Re: Stripping the contents of Javascript tags
by Cody Pendant (Prior) on May 28, 2003 at 00:39 UTC
     $foo =~ s|<\s*script[^>]*>.*?</script>||gis;

    I don't understand the "\s*" at the start of the regex -- what's that doing there? Any amount of whitespace before the "script"? That would render the HTML invalid, surely?

    I've never had any problems with

    $html =~ s/<script[^>]*>.*?<\/script>//sgi

    so maybe there's something strange in your content?

    Randomly, what if there was some weird custom tag like <scriptblock> in there? You might need a \b after "script" in that case.

    (Searching for weird possibilities) What if you had  <script src="if-a->-b-script.js"> or something bizarre?

    Show us a page on which it fails to perform correctly.
    --

    “Every bit of code is either naturally related to the problem at hand, or else it's an accidental side effect of the fact that you happened to solve the problem using a digital computer.”
    M-J D
Re: Stripping the contents of Javascript tags
by Anonymous Monk on May 28, 2003 at 02:18 UTC
    And what about a similar construct for stripping comments? I looked at HTML::TagFilter, but it wasn't so good at stripping Javascript tags, but the regex sauoq and Cody Pendant came up with both worked. Another weird thing is this Microsoft garbage:
    <!--[if IE]><script language=javascript>ie5=1;</script><![endif]-->

    Using the regexes suggested, the <script>..</script> tags are removed, but the Microsoft garbage remains. Is there a way to roll two more regexes that can strip "normal" comments, and additionally strip this Microsoft comment garbage as well? (prominently found in Yahoo's main page)

    Thanks for the help.

      A comment stripper should pick up on the MS garbage as well as normal comments
      Personally I'd go for using HTML::Parser to reconstruct the file - a quick and dirty version would be something like:
      use HTML::Parser; my $parser = HTML::Parser->new( api_version => 3, default_h => [sub { print $_[0] unless lc $_[1] eq 'script' }, 'te +xt,tagname'], comment_h=> [""], ); $parser->parse_file($file);
      This won't handle any javascript event handlers, for that you would need to go through the attributes of each tag and remove the event handlers.
      You would also need to check all your hrefs for javascript as well
      Update: The comment stripping will work but the default handler I wrote won't remove the script properly.
Re: Stripping the contents of Javascript tags
by svsingh (Priest) on May 27, 2003 at 23:03 UTC
    You're probably experiencing greed. This means the .* in the middle of your match will grab everything between the first <script> and last </script> in $foo, including other </script>...<script> combinations.

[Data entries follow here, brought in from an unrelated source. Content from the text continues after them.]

-- ==== Sys2Proof/Machine/Lookup.lean ====
section
/-! DEFINITION. Machine/Lookup.lean: the lookups and the forwarding decision (R425 to R436, R441). -/

namespace Sys2Proof.Machine

open Sys2Proof

/-! ### Keys of the hash tables (R431) -/

/-- Bucket of a bridge key. -/
def bridgeBucket (vlan mac : Nat) : Nat := Crc.crc32 (enc [(2, vlan), (6, mac)]) % 32768

/-- Bucket of a host key. -/
def hostBucket (af addr : Nat) : Nat := Crc.crc32 (be (if af = 4 then 4 else 16) addr) % 32768

/-- The entry of a bridge key in its bucket, BAD or not, with its slot. -/
def bridgeFind (tb : Tables) (vlan mac : Nat) : Option (Nat × BEntry) :=
  ((List.range 8).map (bridgeBucket vlan mac * 8 + ·)).findSome? fun k =>
    match Tbl.get none tb.bridge k with
    | some e => if e.vlan = vlan ∧ e.mac = mac then some (k, e) else none
    | none => none

/-- The entry of a bridge key that matches: a BAD one reads as a miss (R440). -/
def bridgeLookup (tb : Tables) (vlan mac : Nat) : Option (Nat × BEntry) :=
  match bridgeFind tb vlan mac with
  | some (k, e) => if e.bad then none else some (k, e)
  | none => none

/-- The host entry of an address, BAD or not, with its slot. -/
def hostFind (tb : Tables) (af addr : Nat) : Option (Nat × HEntry) :=
  ((List.range 4).map (hostBucket af addr * 4 + ·)).findSome? fun k =>
    match Tbl.get none tb.host k with
    | some e => if e.af = af ∧ e.addr = addr then some (k, e) else none
    | none => none

/-- Address width of a family. -/
def afBits (af : Nat) : Nat := if af = 4 then 32 else 128

/-- A route covers an address. -/
def routeCovers (af addr : Nat) (r : Route) : Bool :=
  decide (r.af = af) && decide (addr / 2 ^ (afBits af - r.len) = r.pfx / 2 ^ (afBits af - r.len))

/-- Longest prefix match (R429). -/
def routeLookup (l : List Route) (af addr : Nat) : Option Route :=
  l.foldl (fun best r =>
    if routeCovers af addr r then
      match best with
      | some x => if x.len < r.len then some r else best
      | none => some r
    else best) none

/-- Root slot of an address (R435): 65,536 for each family. -/
def rootSlot (af addr : Nat) : Nat := (if af = 4 then 0 else 65536) + addr / 2 ^ (afBits af - 16)

/-- The lookup goes below the root: a prefix longer than 16 bits lies under the root slot (R435). -/
def needsTrie (l : List Route) (af addr : Nat) : Bool :=
  l.any fun r => decide (r.af = af) && decide (16 < r.len) &&
    decide (addr / 2 ^ (afBits af - 16) = r.pfx / 2 ^ (afBits af - 16))

/-- Members of a set without one port. -/
def without (set port : Nat) : Nat := if bitOf set port then set - 2 ^ port else set

/-! ### ECMP (R434) -/

/-- The hash fields of a frame. (DEDUCED: log entry 170) -/
def ecmpFields (k : Keys) : List Byte :=
  let p := k.p
  let ports := if p.frag = 0 ∧ p.l4 then enc [(2, p.l4Src), (2, p.l4Dst)] else []
  if p.ip = 4 then enc [(4, p.src), (4, p.dst), (1, p.proto)] ++ ports
  else if p.ip = 6 then enc [(16, p.src), (16, p.dst), (1, p.proto)] ++ ports
  else if p.mpls then p.labels.flatMap fun e => be 4 (e / 4096)
  else enc [(2, k.vlan), (6, p.smac), (6, p.dmac), (2, p.etherType)]

/-- The member an ECMP group picks. (DEDUCED: log entry 170) -/
def ecmpPick (seed : Nat) (g : Ecmp) (k : Keys) : Nat :=
  let h := Crc.crc32 (be 4 seed ++ ecmpFields k) / 65536
  g.members.getD (h * g.members.length / 65536) 0

/-! ### The decision -/

/-- Drop counters in TABLE_STATUS_GET order. -/
def dVlan : Nat := 0
def dNotRoutable : Nat := 1
def dNoRoute : Nat := 2
def dLabelMiss : Nat := 3
def dLabelDepth : Nat := 4
def dNull : Nat := 5
def dTtl : Nat := 6
def dTableError : Nat := 7
def dOverrun : Nat := 8
def dUnknown : Nat := 9
def dHairpin : Nat := 10

/-- A result that names a port of a partner that is not joined; counted in SPAN_REMOTE_DROP (R565). -/
def dRemote : Nat := 11

/-- The target a table's port number names: a local port, or a port of the partner while joined (R552, R565). -/
def portTarget (n : Nat) (s : State) : Option Nat :=
  if !s.span.spanPorts ∨ n / 128 = s.span.cfg.member then some (2 ^ (n % 128))
  else if spanJoined s then some (2 ^ (128 + n % 128))
  else none

/-- The decision for a table's port number. -/
def toPort (n : Nat) (s : State) (f : Nat → Decision) : Decision :=
  match portTarget n s with
  | some b => f b
  | none => .drop dRemote

/-- The members a VLAN's flood goes to; while joined the partner completes it (R426, R552). (DEDUCED: log entry 168) -/
def floodPorts (members inPort : Nat) (s : State) : Nat := without members inPort + if spanJoined s then 2 ^ 256 else 0

/-- A next hop's decision (R433). A FORWARD leaves under the next hop's VLAN; a BRIDGE or FLOOD of a bridged frame under
its ingress VLAN, of a routed frame under the next hop's (R427). (DEDUCED: log entry 167) -/
def nextHopDecision (n : NextHop) (k : Keys) (routed : Bool) (pops : Nat) (s : State) : Decision :=
  let vlan := if routed then n.vlan else k.vlan
  match n.kind with
  | 1 =>
    let r := s.fwd.router.getD n.smacIndex {}
    if r.bad then .drop dTableError else toPort n.port s fun b => .to b n.vlan pops (some ⟨n.dmac, r.mac, n.mplsOp, n.label⟩)
  | 2 => .punt 4 3
  | 3 => if !routed ∧ n.port = ownNum k.inPort s then .drop dHairpin else toPort n.port s fun b => .to b vlan 0 none
  | 4 =>
    match Tbl.get none s.fwd.live.portset n.portSet with
    | some g => if g.bad then .drop dTableError else .to (without g.set k.inPort) vlan 0 none
    | none => .to 0 vlan 0 none
  | _ => .drop dNull

/-- The decision of a next-hop index. -/
def indexDecision (i : Nat) (k : Keys) (routed : Bool) (pops : Nat) (s : State) : Decision :=
  if i = 0 then .drop dNull
  else
    match Tbl.get none s.fwd.live.nexthop i with
    | some n => if n.bad then .drop dTableError else nextHopDecision n k routed pops s
    | none => .drop dNull

/-- A next hop names a local port. -/
def hopIsLocal (i : Nat) (s : State) : Bool :=
  match Tbl.get none s.fwd.live.nexthop i with
  | some n => (decide (n.kind = 1) || decide (n.kind = 3)) && decide (n.port / 128 = s.span.cfg.member)
  | none => false

/-- The members an ECMP group chooses among: after a split those with a local next hop (R565). -/
def groupMembers (l : List Nat) (s : State) : List Nat :=
  if s.span.spanPorts && !spanJoined s then l.filter fun i => hopIsLocal i s else l

/-- The decision of a REF (R430). (DEDUCED: log entry 173) -/
def refDecision (ref : Nat) (k : Keys) (routed : Bool) (pops : Nat) (s : State) : Decision :=
  if bitOf ref 16 then
    match Tbl.get none s.fwd.live.ecmp (ref % 4096) with
    | some g =>
      if g.bad then .drop dTableError
      else
        let g1 := { g with members := groupMembers g.members s }
        if g1.members = [] ∧ g.members ≠ [] then .drop dRemote else indexDecision (ecmpPick s.fwd.seed g1 k) k routed pops s
    | none => .drop dNull
  else indexDecision (ref % 65536) k routed pops s

/-- Host lookup, then route lookup (R425 step 4, R435, R436, R441); an uncorrectable trie read is a miss (R442). -/
def ipDecision (k : Keys) (trie : TrieRead) (pops : Nat) (s : State) : Decision :=
  let af := k.p.ip
  let byRoute :=
    if s.fwd.live.badRoots.contains (rootSlot af k.p.dst) then Decision.drop dNoRoute
    else if needsTrie s.fwd.live.route af k.p.dst ∧ trie = .full then .drop dOverrun
    else if needsTrie s.fwd.live.route af k.p.dst ∧ trie ≠ .ok then .drop dNoRoute
    else
      match routeLookup s.fwd.live.route af k.p.dst with
      | some r => refDecision r.ref k true pops s
      | none => .drop dNoRoute
  match hostFind s.fwd.live af k.p.dst with
  | some (_, e) => if e.bad then byRoute else refDecision e.ref k true pops s
  | none => byRoute

/-- Label lookups: `n` more are allowed (R432). -/
def labelDecision (k : Keys) (trie : TrieRead) (s : State) : Nat → List Nat → Nat → Decision
  | 0, _, _ => .drop dLabelDepth
  | n + 1, ls, pops =>
    match ls with
    | [] => if k.p.ip = 0 then .drop dNotRoutable else ipDecision k trie pops s
    | e :: rest =>
      let l := e / 4096
      if l < s.fwd.labelBase ∨ s.fwd.labelBase + 65536 ≤ l then .drop dLabelMiss
      else
        match Tbl.get none s.fwd.live.label (l - s.fwd.labelBase) with
        | none => .drop dLabelMiss
        | some x =>
          if x.bad then .drop dLabelMiss
          else
            match x.op with
            | 1 => refDecision x.ref k true pops s
            | 2 =>
              match rest with
              | [] => if k.p.ip = 0 then .drop dNotRoutable else ipDecision k trie (pops + 1) s
              | r :: rs => labelDecision k trie s n (r :: rs) (pops + 1)
            | 3 => refDecision x.ref k true (pops + 1) s
            | _ => .drop dLabelMiss

/-- The routed path (R425 step 4). -/
def routedDecision (k : Keys) (trie : TrieRead) (s : State) : Decision :=
  if k.p.mpls then
    match k.p.labels with
    | [] => .drop dNotRoutable
    | ls => labelDecision k trie s 2 ls 0
  else if k.p.ip ≠ 0 then ipDecision k trie 0 s
  else .drop dNotRoutable

/-- A group MAC address. -/
def isGroup (mac : Nat) : Bool := bitOf mac 40

/-- The broadcast address. -/
def broadcast : Nat := 0xFFFFFFFFFFFF

/-- The bridged path (R425 step 5, R426, R430). (DEDUCED: log entry 168) -/
def bridgedDecision (k : Keys) (v : VlanEntry) (s : State) : Decision :=
  let flood := Decision.to (floodPorts v.members k.inPort s) k.vlan 0 none
  if k.p.dmac = broadcast then flood
  else
    match bridgeLookup s.fwd.live k.vlan k.p.dmac with
    | some (_, e) =>
      if bitOf e.result 31 then refDecision (e.result % 2 ^ 17) k false 0 s
      else if e.result = ownNum k.inPort s then .drop dHairpin
      else toPort e.result s fun b => .to b k.vlan 0 none
    | none => if v.flood then flood else .drop dUnknown

/-- A VLAN's entry. -/
def vlanOf (v : Nat) (s : State) : VlanEntry := Tbl.get {} s.fwd.vlan v

/-- A router MAC entry that matches a frame (R425 step 3); none is BAD. -/
def routerHit (k : Keys) (s : State) : Option RouterMac :=
  s.fwd.router.find? fun r => decide (r.vlan ≠ 0xFFFF) && decide (r.mac = k.p.dmac) && decide (r.vlan = 0 ∨ r.vlan = k.vlan)

/-- The frame passes step 1 of R425. -/
def vlanPasses (k : Keys) (s : State) : Bool :=
  let v := vlanOf k.vlan s
  decide (k.vlan ≠ 4095) && v.valid && !v.bad && bitOf v.members k.inPort

/-- The forwarding decision (R425). -/
def decideFrame (k : Keys) (trie : TrieRead) (s : State) : Decision :=
  let v := vlanOf k.vlan s
  if v.valid && v.bad then .drop dTableError
  else if !vlanPasses k s then .drop dVlan
  else
    match routerHit k s with
    | some r =>
      if r.bad then .drop dTableError
      else if v.routed then routedDecision k trie s
      else bridgedDecision k v s
    | none => bridgedDecision k v s

/-! ### The rewrite (R427, R428) -/

/-- The label stack entries below those a decision removes. -/
def labelsLeft (k : Keys) (pops : Nat) : List Nat := k.p.labels.drop pops

/-- TTL, hop limit or swapped label TTL is 1 or 0 before its decrement (R428). -/
def ttlExpired (k : Keys) (d : Decision) : Bool :=
  match d with
  | .to _ _ pops (some rw) =>
    match labelsLeft k pops with
    | e :: _ => decide (rw.mplsOp = 2) && decide (e % 256 ≤ 1)
    | [] => decide (k.p.ip ≠ 0) && decide (k.p.ttl ≤ 1)
  | _ => false

/-- The IP packet with TTL or hop limit less 1 and the IPv4 checksum updated. -/
def ipDecremented (k : Keys) : List Byte :=
  let b := (k.p.bytes.take (bodyEnd k.p.bytes)).drop k.p.ipOff
  if k.p.ip = 4 then
    let ihl := f1 b 0 % 16 * 4
    let h := fun c => b.take 8 ++ be 1 (k.p.ttl - 1) ++ slice b 9 1 ++ be 2 c ++ slice b 12 (ihl - 12)
    let w := (h 0).foldl (fun (a : Nat × Bool) x => (a.1 + (if a.2 then x.toNat else x.toNat * 256), !a.2)) (0, false)
    let f := w.1 % 65536 + w.1 / 65536
    h (65535 - (f % 65536 + f / 65536)) ++ b.drop ihl
  else b.take 7 ++ be 1 (k.p.ttl - 1) ++ b.drop 8

/-- What follows the label stack, as it is. -/
def underLabels (k : Keys) : List Byte := (k.p.bytes.take (bodyEnd k.p.bytes)).drop k.p.off

/-- A label stack entry with another label and TTL. (DESIGN CHOICE: log entry 169) -/
def labelEntry (label old ttl : Nat) : Nat := label * 4096 + old % 4096 / 256 * 256 + ttl

/-- The type and body of a routed frame (R428): the labels that stay, with the next hop's label operation. `free` is the
TTL of a pushed label where no IP TTL was decremented. -/
def routedBody (k : Keys) (pops : Nat) (rw : Rewrite) (free : Byte) : List Byte :=
  match labelsLeft k pops with
  | e :: rest =>
    let stack :=
      if rw.mplsOp = 2 then labelEntry rw.label e (e % 256 - 1) :: rest
      else if rw.mplsOp = 1 then (rw.label * 4096 + free.toNat) :: e :: rest
      else e :: rest
    be 2 k.p.etherType ++ stack.flatMap (be 4) ++ underLabels k
  | [] =>
    if k.p.ip = 0 then be 2 k.p.etherType ++ (k.p.bytes.take (bodyEnd k.p.bytes)).drop k.p.off
    else
      let ip := ipDecremented k
      if rw.mplsOp = 1 then be 2 0x8847 ++ be 4 (rw.label * 4096 + 256 + (k.p.ttl - 1)) ++ ip
      else be 2 (if k.p.ip = 4 then 0x0800 else 0x86DD) ++ ip

/-- The type and body of a frame without rewrite: its outer tag is removed (R427). (DEDUCED: log entry 167) -/
def bridgedBody (k : Keys) : List Byte :=
  (k.p.bytes.take (bodyEnd k.p.bytes)).drop (if k.p.tags = [] then 12 else 16)

/-- The TPID a frame leaves under: its own outer one, or 0x8100. -/
def outTpid (k : Keys) : Nat :=
  match k.p.tags with
  | [] => 0x8100
  | (t, _) :: _ => t

end Sys2Proof.Machine
end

    The following code should give you some ideas. It does assume that there are no other HTML tags between the <script> and </script> tags.

    $s = qq(<script>chunk1</script> stuff <Script>chunk2</Script>); while ( $s =~ m|<script>([^<]+)<\/script>|gi ) { print "match: $1\n"; }

    Also, I don't know if this was intentional or not, but you're also doing a substitution by starting your expression with an s. That will replace anything you match in $foo with nothing (effectively removing it from the scalar).

    I hope this is what you were looking for.

      It does assume that there are no other HTML tags between the <script> and </script> tags.

      Er, no it doesn't -- it assumes there are no HTML open-brackets inside the script tags, and as they are also the less-than signs, that's a fatally flawed assumption. Any JavaScript for-loop will kill that regex.
      --

      “Every bit of code is either naturally related to the problem at hand, or else it's an accidental side effect of the fact that you happened to solve the problem using a digital computer.”
      M-J D
      This means the .* in the middle of your match. . .

      Uhm... that .* looks an awful lot like a .*? to me. ;-)

      -sauoq
      "My two cents aren't worth a dime.";
      
      Ack! Sorry about that. I guess a little knowledge really can be dangerous. Thanks for letting me know where I went wrong.